* ACTIVITY:
Each line from the beginning of the entries below through the line that includes "def State.coop (s" must be returned exactly as given.
(Beginning of DATA FOR REVIEW)
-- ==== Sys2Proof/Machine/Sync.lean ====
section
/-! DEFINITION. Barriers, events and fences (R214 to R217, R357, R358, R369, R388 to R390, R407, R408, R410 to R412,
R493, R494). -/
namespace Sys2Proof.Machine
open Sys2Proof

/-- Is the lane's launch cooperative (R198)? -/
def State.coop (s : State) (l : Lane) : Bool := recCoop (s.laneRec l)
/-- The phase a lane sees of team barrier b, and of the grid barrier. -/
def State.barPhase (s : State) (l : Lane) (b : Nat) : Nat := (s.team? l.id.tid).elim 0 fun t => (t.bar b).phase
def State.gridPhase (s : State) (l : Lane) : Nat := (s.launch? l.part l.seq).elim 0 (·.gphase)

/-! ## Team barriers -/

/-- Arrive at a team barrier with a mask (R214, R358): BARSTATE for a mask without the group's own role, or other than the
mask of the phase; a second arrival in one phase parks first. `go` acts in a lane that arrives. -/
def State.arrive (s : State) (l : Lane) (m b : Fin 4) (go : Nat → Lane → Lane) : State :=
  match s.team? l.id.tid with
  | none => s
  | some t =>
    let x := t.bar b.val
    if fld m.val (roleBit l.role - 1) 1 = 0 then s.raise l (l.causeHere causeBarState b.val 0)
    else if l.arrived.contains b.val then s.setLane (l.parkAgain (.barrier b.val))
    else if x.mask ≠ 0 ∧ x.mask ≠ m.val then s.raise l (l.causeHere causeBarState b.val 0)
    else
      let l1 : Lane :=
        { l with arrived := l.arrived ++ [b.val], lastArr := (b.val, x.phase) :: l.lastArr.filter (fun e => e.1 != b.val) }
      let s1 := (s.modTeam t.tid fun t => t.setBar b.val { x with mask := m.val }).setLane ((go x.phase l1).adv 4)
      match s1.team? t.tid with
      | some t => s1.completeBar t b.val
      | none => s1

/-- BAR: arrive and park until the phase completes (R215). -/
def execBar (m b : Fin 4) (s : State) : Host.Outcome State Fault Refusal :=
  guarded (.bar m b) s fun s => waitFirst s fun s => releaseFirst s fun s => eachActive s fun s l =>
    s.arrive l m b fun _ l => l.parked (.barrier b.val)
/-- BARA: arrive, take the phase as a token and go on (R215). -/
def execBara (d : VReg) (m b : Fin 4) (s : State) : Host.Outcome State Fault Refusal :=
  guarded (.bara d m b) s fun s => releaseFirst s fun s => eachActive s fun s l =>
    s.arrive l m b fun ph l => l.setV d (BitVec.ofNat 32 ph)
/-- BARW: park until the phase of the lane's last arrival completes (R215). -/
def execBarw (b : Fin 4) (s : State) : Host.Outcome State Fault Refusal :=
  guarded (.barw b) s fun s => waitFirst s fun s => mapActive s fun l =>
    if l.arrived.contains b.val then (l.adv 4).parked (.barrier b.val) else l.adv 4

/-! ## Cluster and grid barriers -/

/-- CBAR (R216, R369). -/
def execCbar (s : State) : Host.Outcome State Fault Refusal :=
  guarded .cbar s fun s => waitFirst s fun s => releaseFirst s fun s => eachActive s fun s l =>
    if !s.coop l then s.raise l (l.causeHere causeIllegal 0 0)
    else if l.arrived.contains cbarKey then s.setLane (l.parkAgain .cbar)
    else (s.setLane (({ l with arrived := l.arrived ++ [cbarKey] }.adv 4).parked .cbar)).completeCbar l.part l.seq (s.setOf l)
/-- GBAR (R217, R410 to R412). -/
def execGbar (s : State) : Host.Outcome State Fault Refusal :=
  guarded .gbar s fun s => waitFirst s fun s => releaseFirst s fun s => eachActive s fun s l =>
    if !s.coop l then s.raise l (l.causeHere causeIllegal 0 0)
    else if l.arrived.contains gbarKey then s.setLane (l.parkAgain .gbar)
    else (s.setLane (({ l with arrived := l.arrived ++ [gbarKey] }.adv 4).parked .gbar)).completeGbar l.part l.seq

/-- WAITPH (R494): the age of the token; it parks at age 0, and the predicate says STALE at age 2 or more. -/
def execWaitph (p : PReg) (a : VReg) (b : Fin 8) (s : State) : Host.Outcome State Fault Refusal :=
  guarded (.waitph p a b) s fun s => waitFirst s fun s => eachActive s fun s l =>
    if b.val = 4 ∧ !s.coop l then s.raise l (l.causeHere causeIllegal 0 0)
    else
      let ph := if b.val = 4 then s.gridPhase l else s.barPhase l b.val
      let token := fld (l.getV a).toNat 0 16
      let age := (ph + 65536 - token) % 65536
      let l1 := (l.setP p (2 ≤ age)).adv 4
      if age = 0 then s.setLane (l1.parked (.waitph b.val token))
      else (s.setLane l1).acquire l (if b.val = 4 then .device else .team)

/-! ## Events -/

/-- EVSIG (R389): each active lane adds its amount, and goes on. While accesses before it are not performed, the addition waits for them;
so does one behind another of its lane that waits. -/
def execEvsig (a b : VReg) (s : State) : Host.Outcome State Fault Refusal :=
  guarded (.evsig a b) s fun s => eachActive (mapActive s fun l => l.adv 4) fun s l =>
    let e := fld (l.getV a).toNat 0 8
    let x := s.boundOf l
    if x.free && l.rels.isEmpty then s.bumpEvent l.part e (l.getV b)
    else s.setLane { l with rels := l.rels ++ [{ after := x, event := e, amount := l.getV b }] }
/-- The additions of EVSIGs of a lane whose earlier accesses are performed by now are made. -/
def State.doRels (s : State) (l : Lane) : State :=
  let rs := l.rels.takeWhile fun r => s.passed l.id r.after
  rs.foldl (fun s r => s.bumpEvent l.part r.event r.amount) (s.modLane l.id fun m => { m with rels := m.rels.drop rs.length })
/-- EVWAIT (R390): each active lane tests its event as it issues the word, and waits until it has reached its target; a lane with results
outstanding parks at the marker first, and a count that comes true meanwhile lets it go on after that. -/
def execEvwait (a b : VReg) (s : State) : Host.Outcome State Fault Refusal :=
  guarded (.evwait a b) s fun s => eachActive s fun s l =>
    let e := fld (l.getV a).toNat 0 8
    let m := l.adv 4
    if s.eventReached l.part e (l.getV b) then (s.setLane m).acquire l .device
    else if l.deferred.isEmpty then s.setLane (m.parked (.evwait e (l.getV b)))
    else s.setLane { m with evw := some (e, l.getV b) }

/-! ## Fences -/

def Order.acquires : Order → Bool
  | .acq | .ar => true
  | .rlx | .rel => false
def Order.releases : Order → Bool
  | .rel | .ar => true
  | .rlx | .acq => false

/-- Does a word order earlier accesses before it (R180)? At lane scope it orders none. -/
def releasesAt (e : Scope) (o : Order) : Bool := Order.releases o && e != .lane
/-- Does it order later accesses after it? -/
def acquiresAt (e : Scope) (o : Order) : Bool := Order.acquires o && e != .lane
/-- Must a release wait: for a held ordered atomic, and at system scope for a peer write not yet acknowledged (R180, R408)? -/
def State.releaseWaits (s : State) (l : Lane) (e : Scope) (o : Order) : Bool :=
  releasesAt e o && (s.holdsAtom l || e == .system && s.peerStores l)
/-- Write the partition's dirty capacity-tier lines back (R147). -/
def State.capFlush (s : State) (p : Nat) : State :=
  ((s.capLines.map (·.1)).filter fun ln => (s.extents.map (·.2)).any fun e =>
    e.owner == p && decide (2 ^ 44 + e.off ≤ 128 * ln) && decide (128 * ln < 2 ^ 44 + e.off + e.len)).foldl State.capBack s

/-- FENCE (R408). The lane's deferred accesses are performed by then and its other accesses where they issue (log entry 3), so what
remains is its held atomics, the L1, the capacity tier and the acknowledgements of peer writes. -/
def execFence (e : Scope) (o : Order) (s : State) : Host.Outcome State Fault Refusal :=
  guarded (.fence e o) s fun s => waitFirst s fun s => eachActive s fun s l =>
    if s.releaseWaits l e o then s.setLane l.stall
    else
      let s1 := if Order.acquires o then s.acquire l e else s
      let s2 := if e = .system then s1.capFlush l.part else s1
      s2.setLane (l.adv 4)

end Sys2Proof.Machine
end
(End of DATA FOR REVIEW)
* ANSWER SECTION:
-- ==== Sys2Proof/Machine/Sync.lean ====
section
/-! DEFINITION. Barriers, events and fences (R214 to R217, R357, R358, R369, R388 to R390, R407, R408, R410 to R412,
R493, R494). -/
namespace Sys2Proof.Machine
open Sys2Proof

/-- Is the lane's launch cooperative (R198)? -/
def State.coop (s : State) (l : Lane) : Bool := recCoop (s.laneRec l)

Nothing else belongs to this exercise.